*** Provided data ***
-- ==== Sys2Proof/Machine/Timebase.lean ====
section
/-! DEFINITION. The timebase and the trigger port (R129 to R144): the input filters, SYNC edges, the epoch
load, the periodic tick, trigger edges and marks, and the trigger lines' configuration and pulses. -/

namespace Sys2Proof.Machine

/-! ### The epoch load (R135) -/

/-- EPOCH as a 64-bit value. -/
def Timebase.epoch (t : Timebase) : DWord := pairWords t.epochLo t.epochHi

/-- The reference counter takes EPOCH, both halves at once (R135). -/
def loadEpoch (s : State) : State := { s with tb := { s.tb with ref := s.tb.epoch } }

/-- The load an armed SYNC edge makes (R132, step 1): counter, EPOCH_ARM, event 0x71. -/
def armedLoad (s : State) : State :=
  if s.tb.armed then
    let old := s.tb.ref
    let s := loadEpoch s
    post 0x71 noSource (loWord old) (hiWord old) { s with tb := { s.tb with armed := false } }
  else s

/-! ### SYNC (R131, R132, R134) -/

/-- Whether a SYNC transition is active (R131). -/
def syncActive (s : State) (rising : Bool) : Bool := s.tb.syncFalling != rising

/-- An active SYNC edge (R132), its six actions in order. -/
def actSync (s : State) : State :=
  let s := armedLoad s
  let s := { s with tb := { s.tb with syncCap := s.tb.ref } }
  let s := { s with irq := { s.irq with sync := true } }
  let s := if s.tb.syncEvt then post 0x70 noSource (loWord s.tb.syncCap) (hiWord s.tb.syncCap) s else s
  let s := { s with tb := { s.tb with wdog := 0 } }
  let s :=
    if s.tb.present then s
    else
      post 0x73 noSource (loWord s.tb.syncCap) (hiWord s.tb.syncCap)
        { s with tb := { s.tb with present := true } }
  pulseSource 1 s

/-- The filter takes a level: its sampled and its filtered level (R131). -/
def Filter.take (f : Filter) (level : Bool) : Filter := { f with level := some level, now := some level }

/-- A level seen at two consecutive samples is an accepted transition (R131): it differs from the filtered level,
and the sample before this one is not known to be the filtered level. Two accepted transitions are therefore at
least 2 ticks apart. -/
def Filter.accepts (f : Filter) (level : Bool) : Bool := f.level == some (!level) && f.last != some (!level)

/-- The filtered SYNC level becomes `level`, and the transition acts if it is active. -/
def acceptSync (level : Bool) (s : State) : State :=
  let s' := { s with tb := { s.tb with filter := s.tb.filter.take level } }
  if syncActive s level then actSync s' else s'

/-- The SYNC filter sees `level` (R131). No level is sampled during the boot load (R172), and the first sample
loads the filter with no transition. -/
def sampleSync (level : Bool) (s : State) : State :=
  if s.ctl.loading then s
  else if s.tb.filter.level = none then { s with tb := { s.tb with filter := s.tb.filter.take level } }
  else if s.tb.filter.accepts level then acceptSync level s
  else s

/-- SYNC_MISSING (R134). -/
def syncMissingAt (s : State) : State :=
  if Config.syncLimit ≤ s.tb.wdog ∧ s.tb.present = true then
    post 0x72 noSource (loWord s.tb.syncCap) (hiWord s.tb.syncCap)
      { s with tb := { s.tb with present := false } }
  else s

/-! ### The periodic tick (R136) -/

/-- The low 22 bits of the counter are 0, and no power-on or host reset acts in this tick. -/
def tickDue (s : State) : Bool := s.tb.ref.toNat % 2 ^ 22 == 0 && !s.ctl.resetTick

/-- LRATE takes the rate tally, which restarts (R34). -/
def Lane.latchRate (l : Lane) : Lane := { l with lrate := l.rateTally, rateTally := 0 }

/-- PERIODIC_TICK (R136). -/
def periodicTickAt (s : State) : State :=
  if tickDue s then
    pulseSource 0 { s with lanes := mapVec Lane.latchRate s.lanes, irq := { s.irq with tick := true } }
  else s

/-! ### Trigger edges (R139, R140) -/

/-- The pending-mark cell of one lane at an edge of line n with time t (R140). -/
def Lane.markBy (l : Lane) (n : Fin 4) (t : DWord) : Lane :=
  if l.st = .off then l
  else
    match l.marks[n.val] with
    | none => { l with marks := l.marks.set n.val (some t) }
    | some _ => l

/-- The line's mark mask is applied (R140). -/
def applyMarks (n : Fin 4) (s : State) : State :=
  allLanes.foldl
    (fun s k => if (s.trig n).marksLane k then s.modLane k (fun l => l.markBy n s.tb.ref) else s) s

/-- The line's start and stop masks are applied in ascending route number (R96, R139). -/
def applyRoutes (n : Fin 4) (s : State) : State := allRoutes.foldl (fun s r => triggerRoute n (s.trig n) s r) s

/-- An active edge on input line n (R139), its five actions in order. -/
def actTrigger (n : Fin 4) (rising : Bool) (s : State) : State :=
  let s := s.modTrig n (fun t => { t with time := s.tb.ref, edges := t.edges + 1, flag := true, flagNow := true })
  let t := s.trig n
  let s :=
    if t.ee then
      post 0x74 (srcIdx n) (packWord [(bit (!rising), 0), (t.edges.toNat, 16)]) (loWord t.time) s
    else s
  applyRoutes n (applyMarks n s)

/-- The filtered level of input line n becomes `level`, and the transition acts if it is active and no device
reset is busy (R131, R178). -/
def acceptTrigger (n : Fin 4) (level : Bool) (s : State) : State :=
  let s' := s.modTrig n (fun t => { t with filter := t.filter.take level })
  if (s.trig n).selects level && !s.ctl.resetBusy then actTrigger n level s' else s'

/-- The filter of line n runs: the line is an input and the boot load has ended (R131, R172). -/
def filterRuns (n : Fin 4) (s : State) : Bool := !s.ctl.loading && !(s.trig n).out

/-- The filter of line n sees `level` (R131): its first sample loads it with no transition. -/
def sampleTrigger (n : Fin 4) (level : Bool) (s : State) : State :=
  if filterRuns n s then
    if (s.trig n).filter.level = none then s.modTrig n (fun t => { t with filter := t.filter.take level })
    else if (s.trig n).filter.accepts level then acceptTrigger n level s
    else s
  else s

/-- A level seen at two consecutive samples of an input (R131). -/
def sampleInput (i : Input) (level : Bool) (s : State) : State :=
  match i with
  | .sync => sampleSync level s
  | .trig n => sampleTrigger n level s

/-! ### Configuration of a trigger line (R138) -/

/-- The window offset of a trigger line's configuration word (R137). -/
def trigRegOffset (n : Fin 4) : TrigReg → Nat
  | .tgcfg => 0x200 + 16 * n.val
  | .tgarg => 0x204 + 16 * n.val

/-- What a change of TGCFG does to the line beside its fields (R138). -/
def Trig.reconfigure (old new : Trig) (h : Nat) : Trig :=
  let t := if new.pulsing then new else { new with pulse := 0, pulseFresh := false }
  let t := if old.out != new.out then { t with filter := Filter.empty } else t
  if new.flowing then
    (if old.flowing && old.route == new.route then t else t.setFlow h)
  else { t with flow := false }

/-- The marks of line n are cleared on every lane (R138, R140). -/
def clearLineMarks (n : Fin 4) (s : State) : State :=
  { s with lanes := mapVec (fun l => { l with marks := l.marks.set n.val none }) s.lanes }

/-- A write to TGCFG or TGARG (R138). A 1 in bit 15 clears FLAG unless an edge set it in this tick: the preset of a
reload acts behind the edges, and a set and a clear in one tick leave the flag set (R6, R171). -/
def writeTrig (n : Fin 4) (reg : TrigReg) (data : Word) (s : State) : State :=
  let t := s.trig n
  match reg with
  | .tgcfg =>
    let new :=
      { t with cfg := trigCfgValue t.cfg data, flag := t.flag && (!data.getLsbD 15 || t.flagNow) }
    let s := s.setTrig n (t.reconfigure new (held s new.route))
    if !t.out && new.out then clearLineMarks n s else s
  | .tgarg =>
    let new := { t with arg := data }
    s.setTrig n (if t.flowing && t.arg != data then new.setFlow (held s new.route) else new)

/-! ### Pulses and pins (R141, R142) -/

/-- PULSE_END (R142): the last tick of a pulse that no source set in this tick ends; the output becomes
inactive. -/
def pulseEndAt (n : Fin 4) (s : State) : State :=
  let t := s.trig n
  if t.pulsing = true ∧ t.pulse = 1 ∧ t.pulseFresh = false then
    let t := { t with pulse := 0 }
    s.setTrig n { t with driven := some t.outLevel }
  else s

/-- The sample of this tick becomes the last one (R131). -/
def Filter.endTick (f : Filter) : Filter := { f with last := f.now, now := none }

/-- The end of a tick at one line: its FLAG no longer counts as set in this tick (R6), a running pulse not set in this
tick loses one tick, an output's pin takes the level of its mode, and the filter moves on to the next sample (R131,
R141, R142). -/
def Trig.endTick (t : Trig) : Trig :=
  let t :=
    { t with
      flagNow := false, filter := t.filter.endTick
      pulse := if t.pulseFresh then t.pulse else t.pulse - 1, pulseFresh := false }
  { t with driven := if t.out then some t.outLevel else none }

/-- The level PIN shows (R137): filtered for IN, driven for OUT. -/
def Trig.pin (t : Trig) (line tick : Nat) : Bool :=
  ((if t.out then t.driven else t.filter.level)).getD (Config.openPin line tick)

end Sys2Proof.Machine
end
*** End of Provided data ***
*** Provided data ***
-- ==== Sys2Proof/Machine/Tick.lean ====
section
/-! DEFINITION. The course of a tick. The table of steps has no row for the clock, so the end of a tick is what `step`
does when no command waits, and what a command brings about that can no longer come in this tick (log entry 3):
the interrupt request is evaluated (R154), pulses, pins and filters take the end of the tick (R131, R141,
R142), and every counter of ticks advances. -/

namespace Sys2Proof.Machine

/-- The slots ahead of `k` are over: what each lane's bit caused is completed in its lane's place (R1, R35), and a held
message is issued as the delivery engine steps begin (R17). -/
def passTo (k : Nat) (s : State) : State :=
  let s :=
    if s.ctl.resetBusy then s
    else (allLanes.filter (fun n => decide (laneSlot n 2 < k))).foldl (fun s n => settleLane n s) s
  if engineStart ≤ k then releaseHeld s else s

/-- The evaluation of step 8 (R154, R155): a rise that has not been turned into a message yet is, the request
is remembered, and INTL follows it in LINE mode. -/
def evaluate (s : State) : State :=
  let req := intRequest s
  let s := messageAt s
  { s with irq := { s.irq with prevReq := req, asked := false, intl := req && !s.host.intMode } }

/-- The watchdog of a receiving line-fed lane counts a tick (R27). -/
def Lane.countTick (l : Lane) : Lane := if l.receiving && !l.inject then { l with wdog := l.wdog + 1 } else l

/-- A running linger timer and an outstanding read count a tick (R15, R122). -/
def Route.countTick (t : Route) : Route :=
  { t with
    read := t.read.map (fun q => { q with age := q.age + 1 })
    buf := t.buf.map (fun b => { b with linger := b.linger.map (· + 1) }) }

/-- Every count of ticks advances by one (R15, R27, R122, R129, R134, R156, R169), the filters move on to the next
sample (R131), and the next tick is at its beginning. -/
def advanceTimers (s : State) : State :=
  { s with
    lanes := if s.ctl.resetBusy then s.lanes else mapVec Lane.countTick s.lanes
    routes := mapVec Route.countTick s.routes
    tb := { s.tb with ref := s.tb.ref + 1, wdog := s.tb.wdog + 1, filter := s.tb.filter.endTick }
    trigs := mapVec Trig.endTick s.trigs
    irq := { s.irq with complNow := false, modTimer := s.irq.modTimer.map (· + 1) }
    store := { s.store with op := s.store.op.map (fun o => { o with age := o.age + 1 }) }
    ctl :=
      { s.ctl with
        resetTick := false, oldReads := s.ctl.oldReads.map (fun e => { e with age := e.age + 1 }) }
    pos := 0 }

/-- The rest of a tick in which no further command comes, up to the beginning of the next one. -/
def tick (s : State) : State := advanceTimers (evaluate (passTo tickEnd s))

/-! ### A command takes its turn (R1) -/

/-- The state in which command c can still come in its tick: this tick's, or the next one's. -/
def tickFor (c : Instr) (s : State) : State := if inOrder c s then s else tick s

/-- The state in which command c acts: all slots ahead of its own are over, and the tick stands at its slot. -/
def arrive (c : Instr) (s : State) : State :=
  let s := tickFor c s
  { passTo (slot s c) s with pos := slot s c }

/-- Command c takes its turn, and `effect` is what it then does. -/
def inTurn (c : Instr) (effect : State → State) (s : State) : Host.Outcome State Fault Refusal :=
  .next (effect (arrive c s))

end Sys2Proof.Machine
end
*** End of Provided data ***
*** Provided data ***
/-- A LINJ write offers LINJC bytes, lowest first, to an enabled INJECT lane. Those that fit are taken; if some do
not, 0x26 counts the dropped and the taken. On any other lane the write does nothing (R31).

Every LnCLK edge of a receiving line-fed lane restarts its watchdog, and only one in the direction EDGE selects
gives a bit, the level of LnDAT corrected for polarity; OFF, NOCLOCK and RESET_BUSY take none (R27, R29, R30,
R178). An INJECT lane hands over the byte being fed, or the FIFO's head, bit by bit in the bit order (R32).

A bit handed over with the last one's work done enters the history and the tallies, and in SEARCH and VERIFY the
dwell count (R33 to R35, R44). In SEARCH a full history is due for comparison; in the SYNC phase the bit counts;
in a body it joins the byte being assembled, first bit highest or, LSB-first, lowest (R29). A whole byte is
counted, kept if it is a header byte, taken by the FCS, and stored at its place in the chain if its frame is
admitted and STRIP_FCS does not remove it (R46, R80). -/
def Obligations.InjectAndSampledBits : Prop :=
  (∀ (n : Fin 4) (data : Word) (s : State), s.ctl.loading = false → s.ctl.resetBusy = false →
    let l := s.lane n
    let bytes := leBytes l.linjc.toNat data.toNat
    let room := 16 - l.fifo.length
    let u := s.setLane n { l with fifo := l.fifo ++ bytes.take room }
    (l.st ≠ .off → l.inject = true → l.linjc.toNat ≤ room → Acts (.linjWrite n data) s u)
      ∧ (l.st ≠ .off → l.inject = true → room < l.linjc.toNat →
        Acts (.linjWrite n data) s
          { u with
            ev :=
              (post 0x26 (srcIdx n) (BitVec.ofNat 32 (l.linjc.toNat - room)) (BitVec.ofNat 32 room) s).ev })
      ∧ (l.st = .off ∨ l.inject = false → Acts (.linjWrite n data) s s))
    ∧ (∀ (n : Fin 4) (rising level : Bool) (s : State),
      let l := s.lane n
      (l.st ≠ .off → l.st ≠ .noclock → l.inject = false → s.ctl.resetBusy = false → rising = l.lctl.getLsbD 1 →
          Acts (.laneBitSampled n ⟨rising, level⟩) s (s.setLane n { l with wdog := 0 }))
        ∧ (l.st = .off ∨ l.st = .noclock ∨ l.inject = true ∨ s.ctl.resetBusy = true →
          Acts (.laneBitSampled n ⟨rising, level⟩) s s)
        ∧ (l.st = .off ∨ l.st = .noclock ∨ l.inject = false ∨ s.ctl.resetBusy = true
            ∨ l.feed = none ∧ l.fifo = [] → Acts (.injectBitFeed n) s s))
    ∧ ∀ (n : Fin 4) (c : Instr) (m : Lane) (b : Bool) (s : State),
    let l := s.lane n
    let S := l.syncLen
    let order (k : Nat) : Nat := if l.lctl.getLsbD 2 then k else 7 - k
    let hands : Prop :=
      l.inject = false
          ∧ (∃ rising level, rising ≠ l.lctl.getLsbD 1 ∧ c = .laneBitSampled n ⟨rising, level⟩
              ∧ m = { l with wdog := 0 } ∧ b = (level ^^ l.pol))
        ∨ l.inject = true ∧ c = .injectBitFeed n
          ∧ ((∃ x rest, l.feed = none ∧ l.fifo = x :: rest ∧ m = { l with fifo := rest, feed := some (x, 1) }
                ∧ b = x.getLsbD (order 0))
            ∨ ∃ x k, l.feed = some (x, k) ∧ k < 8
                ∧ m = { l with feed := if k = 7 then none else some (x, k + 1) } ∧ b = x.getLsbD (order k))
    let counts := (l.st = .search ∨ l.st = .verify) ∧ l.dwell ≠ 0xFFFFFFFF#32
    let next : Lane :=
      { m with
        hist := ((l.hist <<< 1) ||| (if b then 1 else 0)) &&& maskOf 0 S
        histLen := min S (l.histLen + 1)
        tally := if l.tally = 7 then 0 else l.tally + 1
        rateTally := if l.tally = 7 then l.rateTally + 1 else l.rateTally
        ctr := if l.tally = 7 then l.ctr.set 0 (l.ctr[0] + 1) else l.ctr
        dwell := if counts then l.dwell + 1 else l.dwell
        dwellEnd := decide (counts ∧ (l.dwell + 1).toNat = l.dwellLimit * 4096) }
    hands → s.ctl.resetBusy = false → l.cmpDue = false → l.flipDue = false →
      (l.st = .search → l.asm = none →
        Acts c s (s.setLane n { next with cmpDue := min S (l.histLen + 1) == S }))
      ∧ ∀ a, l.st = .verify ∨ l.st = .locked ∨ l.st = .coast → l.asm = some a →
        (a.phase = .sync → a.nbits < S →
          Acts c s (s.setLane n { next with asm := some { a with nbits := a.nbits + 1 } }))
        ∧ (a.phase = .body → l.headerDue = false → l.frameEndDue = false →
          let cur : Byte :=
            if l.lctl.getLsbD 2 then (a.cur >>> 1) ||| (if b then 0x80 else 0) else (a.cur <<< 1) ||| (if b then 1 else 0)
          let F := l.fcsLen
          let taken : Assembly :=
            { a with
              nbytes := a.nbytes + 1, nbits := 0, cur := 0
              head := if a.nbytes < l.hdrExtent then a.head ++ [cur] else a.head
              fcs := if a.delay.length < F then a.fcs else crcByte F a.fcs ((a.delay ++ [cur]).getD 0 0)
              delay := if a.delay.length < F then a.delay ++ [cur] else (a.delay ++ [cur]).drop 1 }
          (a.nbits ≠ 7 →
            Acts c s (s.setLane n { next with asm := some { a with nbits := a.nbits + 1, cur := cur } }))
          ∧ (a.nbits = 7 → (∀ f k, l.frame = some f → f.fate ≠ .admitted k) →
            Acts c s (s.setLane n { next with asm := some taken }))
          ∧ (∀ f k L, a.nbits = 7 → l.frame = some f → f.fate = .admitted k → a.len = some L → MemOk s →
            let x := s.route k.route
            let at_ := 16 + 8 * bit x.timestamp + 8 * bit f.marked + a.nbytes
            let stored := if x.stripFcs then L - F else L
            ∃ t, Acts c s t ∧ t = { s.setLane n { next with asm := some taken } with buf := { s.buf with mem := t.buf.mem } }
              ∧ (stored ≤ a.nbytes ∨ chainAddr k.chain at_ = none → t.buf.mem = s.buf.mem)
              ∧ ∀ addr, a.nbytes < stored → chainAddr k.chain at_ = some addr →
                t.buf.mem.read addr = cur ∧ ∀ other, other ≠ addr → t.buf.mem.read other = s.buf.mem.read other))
*** End of Provided data ***
What lines of the preceding data include the string "allLanes"? Pull them out.

### Written response
  allLanes.foldl
    else (allLanes.filter (fun n => decide (laneSlot n 2 < k))).foldl (fun s n => settleLane n s) s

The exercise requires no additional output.